Automated Haematology Analysers measure several haematological parameters automatically along with platelets indices, which are probably the most ignored by clinical lab due to difficulty in standardization, as well as being affected by range of methodological problem. PDW has been receiving attention among all platelet indices due to its usefulness for distinguishing between reactive thrombocytosis and thrombocytosis associated with MPD.1

Determination of PDW reference range is fundamental. The association of this parameter with the platelet number and MPV may be used for the diagnosis and differentiation of several pathologies.1

Cases with reactive thrombocytosis had low MPV and PDW. Patients with low MPV and PDW and high platelet counts wrongly suggests reactive etiology.2

PDW expresses the distribution of the size of platelets produced by the megakaryocytes.3

Although platelet parameters such as MPV and PDW have been available now for quite a time, their clinical usefulness hitherto was not obvious, especially as they may be influenced by the delay between blood collection and analysis.4

Materials and Methods

This prospective observational study was performed in the Department of Pathology and Central Laboratory of Dr B R Ambedkar Medical College/Hospital. A total of 500 cases were studied out of which 250 were individuals with normal platelet count and 250 cases of patients with platelet count more than 5 lakhs identified during routine CBC ,were included as thrombocytosis cases.
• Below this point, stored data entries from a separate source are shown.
/-- A drive that enumerates: one that does not meet R166 is not taken; in a spare bay it is a SPARE member; one whose label agrees
with the roster returns, RESYNCING while a resync slot is open; any other drive is formatted and rebuilt. A format that is done
writes the label. A command past its hard timeout is aborted; an abort that does not end resets the member's controller, and its
commands are reissued. A waiting fold runs when a slot frees. Labels go to every ONLINE member, and a durable label lets what waited
on it go on. SMART warnings are kept. A stripe past its write deadline is written around. Rests on 06 R166, R167, R172, R181, R188,
04 R107; 06 R169, R171, R173, R175, R177, R198. -/
def Obligations.DrivesAndUpkeep : Prop :=
  (∀ (s : State) (p : DriveProbe),
    let d := s.dev
    let spare := (chartOf d).spareBays.getLsbD p.bay
    (rootPort d p.bay = false → Gives (.driveEnumerate p) s (resumeSubsts d))
    ∧ (rootPort d p.bay = true → driveMeets p = false →
      Gives (.driveEnumerate p) s (resumeSubsts (logEvent 4 0x0A 1 (payload p.bay 0 0 0) d)))
    ∧ (rootPort d p.bay = true → driveMeets p = true → spare = true → rosterOfBay d p.bay = none → p.ext64 = true →
      let e := takeDrive p (draw d).1 (draw d).2
      Gives (.driveEnumerate p) s (resumeSubsts (rewriteRecords p.bay (writeLabel 0xFF p.bay { e with
        shelf.spares := if e.shelf.spares.contains p.bay then e.shelf.spares else e.shelf.spares ++ [p.bay] }))))
    ∧ (∀ sh pos e, rootPort d p.bay = true → driveMeets p = true → rosterOfBay d p.bay = some (sh, pos) →
      tget (labelOf d sh).roster pos = some e → (labelOf d sh).roster.isEmpty = false →
      ((curGeom d sh).metaMode = 0 → p.ext64 = false →
        Gives (.driveEnumerate p) s (resumeSubsts (logEvent 3 6 1 (payload p.bay sh 0 0) d)))
      ∧ (p.ext64 = true → tooSmall d sh p.capacity = true →
        Gives (.driveEnumerate p) s (resumeSubsts (logEvent 4 0x0A 1 (payload p.bay sh 0 0) d)))
      ∧ (p.ext64 = true → tooSmall d sh p.capacity = false →
        (e.state ≠ .failed → e.serial = p.serial → p.label.map (fun x => (x.serial, x.labelGen)) = some (e.serial, e.labelGen) →
          Gives (.driveEnumerate p) s (resumeSubsts
            (if e.state = .rebuilding then takeDrive p e.labelGen d else memberReturn sh pos p e.labelGen d)))
        ∧ (e.state = .failed ∨ p.label = none → Gives (.driveEnumerate p) s (resumeSubsts (joinRebuild sh pos p d)))))
    ∧ (∀ sh pos gen e, tget (labelOf d sh).roster pos = some e → e.state = .absent → pos < 32 →
      stateOf (memberReturn sh pos p gen d) sh pos =
        some (if (labelOf d sh).resync.any (fun r => r.pos == pos) then .resyncing else .online))
    ∧ (∀ b v, tget d.shelf.drives b = some v →
      let e := { d with shelf.drives := tmod d.shelf.drives b (fun x => { x with formatting := false }),
                        shelf.cmds := d.shelf.cmds.filter (fun x => !(x.2.bay == b && formatOp x.2.op)) }
      (v.formatting = true → (∀ sh pos, rosterOfBay d b = some (sh, pos) → Gives (.memberFormatDone b) s (pullMember b (writeLabel sh b e)))
        ∧ (shoalOfBay d b = none → Gives (.memberFormatDone b) s (pullMember b e)))
      ∧ (v.formatting = false → Gives (.memberFormatDone b) s d)))
  ∧ (∀ s : State,
    let d := s.dev
    (∀ m c, tget d.shelf.cmds m = some c →
      let counted := occur 6 3 1 (memberAttr c.bay (opClass c.op)) d
      (c.again = false → c.phase = .issued → Gives (.memberHardTimeout m) s (settleStripes (memberIssue c.bay (.abort m)
        { counted with shelf.cmds := tput d.shelf.cmds m { c with phase := .aborting } })))
      ∧ (c.again = false → c.phase ≠ .issued → Gives (.memberHardTimeout m) s (settleStripes counted))
      ∧ (c.again = true → Gives (.memberHardTimeout m) s (settleStripes (failServing c.bay counted)))
      ∧ (c.phase ≠ .aborting → Gives (.memberAbortTimeout m) s d)
      ∧ (c.phase = .aborting → d.shelf.cmds = [(m, c)] → c.op ≠ .resetController → (∀ k, c.op ≠ .abort k) →
          Gives (.memberAbortTimeout m) s (memberIssue c.bay .resetController { d with shelf.cmds := [(m, { c with phase := .resetting })] })))
    ∧ (∀ sh pos, let e := { d with shelf.foldWaits := d.shelf.foldWaits.filter (fun x => x != (sh, pos)) }
      ((sh, pos) ∈ d.shelf.foldWaits → (labelOf d sh).resync.length < 3 →
        Gives (.foldResume sh pos) s (judgeMissing sh (missingCount d sh) (foldSlow sh pos e)))
      ∧ ((sh, pos) ∉ d.shelf.foldWaits → Gives (.foldResume sh pos) s d)
      ∧ (3 ≤ (labelOf d sh).resync.length → Gives (.foldResume sh pos) s d))
    ∧ (∀ sh row t, rowAt d sh row = some t → let ends := fun (x : Dev) => maybeCheckpoint (aroundAll (judgeFolds x))
      (t.life ≠ .writing → Gives (.writeSoftDeadline sh row) s (ends d))
      ∧ (t.life = .writing → Gives (.writeSoftDeadline sh row) s
        (ends (judgeStripe sh row (setRow { t with overdue := t.overdue ||| (t.issued &&& ~~~t.done) } d))))
      ∧ ((stripeGeom d t).parity - 1 < (undurable d t).length → writeAround t d = d))
    ∧ (∀ sh, let online := ((labelOf d sh).roster.filter (fun e => e.2.state == .online)).map (fun e => e.2.bay)
        (sh ∈ d.shelf.labelDirty → Gives (.labelPropagate sh) s (modShoal sh (fun x => { x with rowsSince := 0 })
          (writeLabelsTo sh online { d with shelf.labelDirty := d.shelf.labelDirty.filter (fun x => x != sh) })))
        ∧ (sh ∉ d.shelf.labelDirty → Gives (.labelPropagate sh) s d))
    ∧ (∀ sh, let e := labelsWritten sh d
        let ends := fun (x : Dev) => maybeCheckpoint (aroundAll (judgeFolds x))
        (labelWriting e (fun x => x == sh) = true → Runs (.labelWriteDone sh) s (ends e))
        ∧ (labelWriting e (fun x => x == sh) = false → e.shelf.labelWaits = [] → Runs (.labelWriteDone sh) s (ends e))
        ∧ (∀ r, labelWriting e (fun x => x == sh) = false → e.shelf.labelWaits = [.issue sh r] →
            Runs (.labelWriteDone sh) s (ends (tryIssue sh r { e with shelf.labelWaits := [] })))
        ∧ (∀ m b l c, d.shelf.cmds = [(m, c)] → c.op = .labelWrite b l → l.shoal = sh → c.phase = .issued → d.shelf.labelAgain = [] →
            tget e.shelf.labelCopies (2 * c.bay + b2n b) = some l ∧ e.shelf.cmds = []))
    ∧ (∀ b w, Gives (.smartPoll b w) s (sendDeallocs b { d with
        shelf.drives := tmod d.shelf.drives b (fun v => { v with warning := w % 256 }) }))
    ∧ (∀ sh, thas d.shelf.labels sh = true → Gives (.patrolCursorRecord sh) s (setLabel sh (labelOf d sh) d)))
PDW values recorded by 7 part auto hematoanalyser using the principle Impendence resistance was tabulated in thrombocytosis patients and PDW values were compared with individuals with normal platelet count and variations in the two groups were analysed. Clinical history and details of other lab parameters in thrombocytosis patients were collected to analyse the possible underlying aetiology. Variations in PDW values were analysed in thrombocytosis patients.

Results

In A total of 500 case study 250 were normal individuals. Age range of the 250 thrombocytosis cases considered for the study was 18years-80years with median age being 49 years.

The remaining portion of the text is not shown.